WHAT THE TASK REQUIRES
The reply should consist of every entry, repeated exactly.
────────
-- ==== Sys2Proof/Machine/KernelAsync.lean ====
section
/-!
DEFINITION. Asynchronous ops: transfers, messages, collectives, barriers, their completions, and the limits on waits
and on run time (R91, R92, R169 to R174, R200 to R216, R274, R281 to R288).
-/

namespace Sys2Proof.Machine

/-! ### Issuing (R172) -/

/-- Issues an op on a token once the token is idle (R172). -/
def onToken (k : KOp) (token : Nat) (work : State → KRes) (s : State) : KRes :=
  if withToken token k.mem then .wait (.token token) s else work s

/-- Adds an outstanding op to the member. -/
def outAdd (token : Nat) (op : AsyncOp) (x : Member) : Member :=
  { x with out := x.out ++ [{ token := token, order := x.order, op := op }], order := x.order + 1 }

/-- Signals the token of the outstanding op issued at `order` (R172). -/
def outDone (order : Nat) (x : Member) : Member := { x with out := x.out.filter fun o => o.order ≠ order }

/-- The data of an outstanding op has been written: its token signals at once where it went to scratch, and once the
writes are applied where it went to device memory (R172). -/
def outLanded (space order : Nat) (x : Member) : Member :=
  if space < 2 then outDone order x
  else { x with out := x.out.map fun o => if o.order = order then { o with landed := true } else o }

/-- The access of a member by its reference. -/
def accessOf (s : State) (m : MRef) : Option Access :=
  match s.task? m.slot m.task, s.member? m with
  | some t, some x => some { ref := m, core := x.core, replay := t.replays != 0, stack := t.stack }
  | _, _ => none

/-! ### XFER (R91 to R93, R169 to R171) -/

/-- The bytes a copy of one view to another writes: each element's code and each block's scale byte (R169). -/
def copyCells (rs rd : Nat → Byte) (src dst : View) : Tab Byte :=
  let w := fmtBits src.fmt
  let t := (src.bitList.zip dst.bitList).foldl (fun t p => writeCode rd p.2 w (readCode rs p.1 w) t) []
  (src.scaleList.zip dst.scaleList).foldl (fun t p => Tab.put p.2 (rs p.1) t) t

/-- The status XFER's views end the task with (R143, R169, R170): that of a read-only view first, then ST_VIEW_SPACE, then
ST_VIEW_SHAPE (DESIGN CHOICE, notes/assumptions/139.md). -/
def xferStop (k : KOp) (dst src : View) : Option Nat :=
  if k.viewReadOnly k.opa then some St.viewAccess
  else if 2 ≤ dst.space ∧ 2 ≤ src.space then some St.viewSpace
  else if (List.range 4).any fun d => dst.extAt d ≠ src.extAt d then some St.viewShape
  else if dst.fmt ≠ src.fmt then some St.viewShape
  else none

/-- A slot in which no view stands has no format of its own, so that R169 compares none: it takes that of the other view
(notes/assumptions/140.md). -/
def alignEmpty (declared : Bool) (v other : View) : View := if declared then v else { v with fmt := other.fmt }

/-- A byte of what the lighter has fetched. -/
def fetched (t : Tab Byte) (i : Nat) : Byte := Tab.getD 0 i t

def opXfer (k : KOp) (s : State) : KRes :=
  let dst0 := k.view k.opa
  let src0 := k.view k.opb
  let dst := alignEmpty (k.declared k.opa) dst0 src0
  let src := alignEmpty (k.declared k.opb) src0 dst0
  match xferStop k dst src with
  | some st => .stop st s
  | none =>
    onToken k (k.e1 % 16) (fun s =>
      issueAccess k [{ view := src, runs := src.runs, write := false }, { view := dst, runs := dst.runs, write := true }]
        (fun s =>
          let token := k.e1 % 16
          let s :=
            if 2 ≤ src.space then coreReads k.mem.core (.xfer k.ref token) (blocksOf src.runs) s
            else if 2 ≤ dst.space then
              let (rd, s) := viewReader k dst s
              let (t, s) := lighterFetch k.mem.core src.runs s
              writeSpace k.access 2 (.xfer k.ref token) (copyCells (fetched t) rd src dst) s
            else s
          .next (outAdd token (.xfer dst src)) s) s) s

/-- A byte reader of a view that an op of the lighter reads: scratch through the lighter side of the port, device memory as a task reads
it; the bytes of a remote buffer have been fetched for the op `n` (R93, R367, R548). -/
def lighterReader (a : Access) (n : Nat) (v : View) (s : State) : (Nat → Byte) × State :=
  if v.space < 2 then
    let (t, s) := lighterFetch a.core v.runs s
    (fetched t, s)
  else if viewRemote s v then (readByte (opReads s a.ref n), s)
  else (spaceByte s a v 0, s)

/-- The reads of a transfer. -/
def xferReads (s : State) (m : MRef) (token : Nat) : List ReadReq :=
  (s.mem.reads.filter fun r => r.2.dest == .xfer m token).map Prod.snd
────────
RESULT OF THIS EXERCISE
-- ==== Sys2Proof/Machine/KernelAsync.lean ====
section
/-!
DEFINITION. Asynchronous ops: transfers, messages, collectives, barriers, their completions, and the limits on waits
and on run time (R91, R92, R169 to R174, R200 to R216, R274, R281 to R288).
-/

namespace Sys2Proof.Machine

/-! ### Issuing (R172) -/

/-- Issues an op on a token once the token is idle (R172). -/
def onToken (k : KOp) (token : Nat) (work : State → KRes) (s : State) : KRes :=
  if withToken token k.mem then .wait (.token token) s else work s

/-- Adds an outstanding op to the member. -/
def outAdd (token : Nat) (op : AsyncOp) (x : Member) : Member :=
  { x with out := x.out ++ [{ token := token, order := x.order, op := op }], order := x.order + 1 }

/-- Signals the token of the outstanding op issued at `order` (R172). -/
def outDone (order : Nat) (x : Member) : Member := { x with out := x.out.filter fun o => o.order ≠ order }

/-- The data of an outstanding op has been written: its token signals at once where it went to scratch, and once the
writes are applied where it went to device memory (R172). -/
def outLanded (space order : Nat) (x : Member) : Member :=
  if space < 2 then outDone order x
  else { x with out := x.out.map fun o => if o.order = order then { o with landed := true } else o }

/-- The access of a member by its reference. -/
def accessOf (s : State) (m : MRef) : Option Access :=
  match s.task? m.slot m.task, s.member? m with
  | some t, some x => some { ref := m, core := x.core, replay := t.replays != 0, stack := t.stack }
  | _, _ => none

/-! ### XFER (R91 to R93, R169 to R171) -/

/-- The bytes a copy of one view to another writes: each element's code and each block's scale byte (R169). -/
def copyCells (rs rd : Nat → Byte) (src dst : View) : Tab Byte :=
  let w := fmtBits src.fmt
  let t := (src.bitList.zip dst.bitList).foldl (fun t p => writeCode rd p.2 w (readCode rs p.1 w) t) []
  (src.scaleList.zip dst.scaleList).foldl (fun t p => Tab.put p.2 (rs p.1) t) t

/-- The status XFER's views end the task with (R143, R169, R170): that of a read-only view first, then ST_VIEW_SPACE, then
ST_VIEW_SHAPE (DESIGN CHOICE, notes/assumptions/139.md). -/
def xferStop (k : KOp) (dst src : View) : Option Nat :=
  if k.viewReadOnly k.opa then some St.viewAccess
  else if 2 ≤ dst.space ∧ 2 ≤ src.space then some St.viewSpace
  else if (List.range 4).any fun d => dst.extAt d ≠ src.extAt d then some St.viewShape
  else if dst.fmt ≠ src.fmt then some St.viewShape
  else none

/-- A slot in which no view stands has no format of its own, so that R169 compares none: it takes that of the other view
(notes/assumptions/140.md). -/
def alignEmpty (declared : Bool) (v other : View) : View := if declared then v else { v with fmt := other.fmt }

/-- A byte of what the lighter has fetched. -/
def fetched (t : Tab Byte) (i : Nat) : Byte := Tab.getD 0 i t

def opXfer (k : KOp) (s : State) : KRes :=
  let dst0 := k.view k.opa
  let src0 := k.view k.opb
  let dst := alignEmpty (k.declared k.opa) dst0 src0
  let src := alignEmpty (k.declared k.opb) src0 dst0
  match xferStop k dst src with
  | some st => .stop st s
  | none =>
    onToken k (k.e1 % 16) (fun s =>
      issueAccess k [{ view := src, runs := src.runs, write := false }, { view := dst, runs := dst.runs, write := true }]
        (fun s =>
          let token := k.e1 % 16
          let s :=
            if 2 ≤ src.space then coreReads k.mem.core (.xfer k.ref token) (blocksOf src.runs) s
            else if 2 ≤ dst.space then
              let (rd, s) := viewReader k dst s
              let (t, s) := lighterFetch k.mem.core src.runs s
              writeSpace k.access 2 (.xfer k.ref token) (copyCells (fetched t) rd src dst) s
            else s
          .next (outAdd token (.xfer dst src)) s) s) s

/-- A byte reader of a view that an op of the lighter reads: scratch through the lighter side of the port, device memory as a task reads
it; the bytes of a remote buffer have been fetched for the op `n` (R93, R367, R548). -/
def lighterReader (a : Access) (n : Nat) (v : View) (s : State) : (Nat → Byte) × State :=
  if v.space < 2 then
    let (t, s) := lighterFetch a.core v.runs s
    (fetched t, s)
  else if viewRemote s v then (readByte (opReads s a.ref n), s)
  else (spaceByte s a v 0, s)

/-- The reads of a transfer. -/
def xferReads (s : State) (m : MRef) (token : Nat) : List ReadReq :=
  (s.mem.reads.filter fun r => r.2.dest == .xfer m token).map Prod.snd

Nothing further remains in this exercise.